Just before the crisis, in 2007, Gordon Brown, then Britain’s Labor prime minister, appointed Mr. Darling as Chancellor of the Exchequer, the government’s most senior official responsible for the country’s finances. Until then, Mr Darling had held a series of government positions in the Treasury and in ministries dealing with welfare, pensions, trade and transport.

In times of crisis, “Alistair was the person you would want in the room because he was calm, he was taken into account and he had great integrity,” Mr Brown said.

The comment contrasted with Mr Darling’s assessment of Mr Brown’s management. In an autobiography published after Labor was defeated in 2010, Mr Darling said there was a “permanent atmosphere of chaos and crisis” in Mr Brown’s government.

The global crisis has left deep economic scars. “My first reaction must have been a bit like that of the captain of the Titanic when he was told by the ship’s architect that it would sink within a few hours,” Mr Darling wrote. “There were not enough lifeboats for all the passengers.”

The troubles with Britain’s banks began with a run on the regional Northern Rock bank, a frenzy that officials tried to counter with injections of public money.

Even at that time, economic conditions in Britain were “perhaps the worst in sixty years,” Darling said in a newspaper interview, and the slump would be “deeper and longer-lasting than people thought.” His comments sparked protests among Mr Brown’s supporters.

But as the crisis spread, Mr. Darling later said in an interview, his “scariest” moment came one morning during the crisis, when a top executive at the Royal Bank of Scotland told him the bank would then run out of money to sit. afternoon – an almost unthinkable prospect for a financial institution that is among the largest in the world.

“What was in my head at that moment is that if people thought the largest bank in the world had failed, there wouldn’t be a bank in the Western world that would be safe,” he said.

Mr Darling was widely praised for his handling of the crisis. But his subsequent political career was marked by a row with Mr Brown over post-crisis spending, with Mr Darling trying to impose some sort of cap. Ultimately, the Labor Party was voted out of office in 2010 and went into opposition.

Mr Darling has broken new bipartisan ground by campaigning alongside Conservative politicians against the idea of ​​Scottish independence. Opponents of secession won a referendum in 2014, but Scots turned against Labor in favor of the pro-independence Scottish National Party.

Mr Darling, elevated to the peerage in 2015 as Baron Darling of Roulanish and made a member of the House of Lords, campaigned unsuccessfully to oppose Britain’s departure from the European Union. In 2020 he withdrew from the Senate.

Alastair Maclean Darling was born on November 28, 1953 in London. He was the eldest of four children of Thomas and Anna (Maclean) Darling. His father was a civil engineer. He studied law in Scotland at the University of Aberdeen, where he had a reputation as a Marxist.

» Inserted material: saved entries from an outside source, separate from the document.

-- ==== Sys2Proof/Machine/Tree.lean ====
section
/-! DEFINITION. The tree words of L and S (R59–R74, R215, R216, R221, R222) and the tree-block operations at the home
(R67–R72). -/

namespace Sys2Proof.Machine

open Sys2Proof

/-! ### Reading a prefix (R71) -/

/-- The parts of a range inside each line as the L1 holds them, with their poison; none where a line is absent. -/
def Core.cachedBytes (k : Core) (asid : BitVec 10) : List (Nat × Nat) → List (Byte × Bool)
  | [] => []
  | p :: ps =>
    match k.lineAt asid (p.1 / 128) with
    | some l =>
      let i := p.1 % 128
      ((l.data.drop i).take p.2).zip ((List.range p.2).map fun j => l.pois.getLsbD (i + j)) ++ k.cachedBytes asid ps
    | none => k.cachedBytes asid ps

/-- A prefix is in the L1 as one snapshot: every line present, fresh, and of one fill. -/
def State.snapshot (s : State) (asid : BitVec 10) (parts : List (Nat × Nat)) : Bool :=
  let c := s.turn.core
  let ls := parts.filterMap fun p => (s.core c).lineAt asid (p.1 / 128)
  decide (ls.length = parts.length) && ls.all (fun l => s.fresh c s.turn.cask l) &&
    (match ls with
      | l :: rest => rest.all fun x => x.fill = l.fill
      | [] => true)

/-- A tree-block operation performed at a slice, if at any, is counted (R391). -/
def treeOp (j : Option Nat) : Act Unit := modify fun s => match j with
  | some j => { s with dev := s.dev.sliceCount j 4 1 }
  | none => s

/-- `n` bytes of a block read through the L1 as one snapshot, each with its poison, and the slice that the read reached, if it
did (R71, R74). -/
def treeLoad (va n : Nat) : Act (List (Byte × Bool) × Option Nat) := do
  let s ← get
  let c := s.turn.core
  let q := (s.core c).substitute s.cask.kr.asid va
  let parts := lineParts (n / 128 + 2) q.2.1 n
  if s.snapshot q.1 parts then do
    modify fun s => s.count 0x9 1
    pure ((s.core c).cachedBytes q.1 parts, none)
  else do
    let loc ← translate c s.cask.kr.asid va .read
    peerReach loc
    let parts := lineParts (n / 128 + 2) loc.va n
    let s ← get
    holdTill (s.roomFor c (parts.filter fun p => ((s.core c).lineAt loc.asid (p.1 / 128)).isNone).length)
    modify fun s => ((parts.foldl (fun s p =>
      s.fillLine c s.turn.cask { loc with addr := loc.addr + (p.1 - loc.va), va := p.1 } .tree) s).nextFill c).count 0xA 1
    let s ← get
    pure ((s.core c).cachedBytes loc.asid parts, if loc.ty = 0 then some loc.slice else none)

/-- Numbers of `n` bytes from byte `i` on; a poisoned byte raises UNCORRECTABLE at the block (R55). -/
def treeNums (va : Nat) (bs : List (Byte × Bool)) (i n k : Nat) : Act (List Nat) := do
  let xs := (bs.drop i).take (n * k)
  check (!xs.any (·.2)) cUncorrectable (BitVec.ofNat 64 va)
  pure ((pieces n k (xs.map (·.1))).map natOf)

/-- The header of a block that has been read, checked under R55. DESIGN CHOICE: a header both poisoned and malformed raises
UNCORRECTABLE (log 63). -/
def treeHdr (va : Nat) (bs : List (Byte × Bool)) (f : Fmt) (l lev : Nat) : Act BlkHdr := do
  let ds ← treeNums va bs 0 8 2
  match hdrFault (ds.getD 0 0) f l lev with
  | some code => raise code (BitVec.ofNat 64 va)
  | none => pure (BlkHdr.ofDwords (ds.getD 0 0) (ds.getD 1 0))

/-- The children of the nodes of a level: exact where flagged, the node's own value twice elsewhere (R64). -/
def fineVals (w : Nat) : List Nat → List Nat → List Bool → List Nat
  | a :: as, d :: ds, m :: ms =>
    let p := unliftPair w a d
    (if m then [p.1, p.2] else [a, a]) ++ fineVals w as ds ms
  | a :: as, [], ms => a :: a :: fineVals w as [] (ms.drop 1)
  | _, _, _ => []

He joined the Labor Party in 1977 and was elected to the British Parliament ten years later.

In 1986 he married a journalist, Margaret Vaughan, and they had two children, Calum and Anna.

Labor won a landslide victory in 1997 under Mr Blair, and Mr Darling became associated with the so-called New Labour-reform wing of the party around Mr Blair. Former colleagues said Thursday that he had a dry wit and a reputation for what Brian Wilson, a former Labor secretary, called “a good moral and political compass.”

But surprisingly, his political enemies in the Conservative government were unusually complimentary. Mr Darling had been “one of the great chancellors”, said Jeremy Hunt, the current Chancellor of the Exchequer, adding that he “did the right thing for the country at a time of extraordinary turmoil”.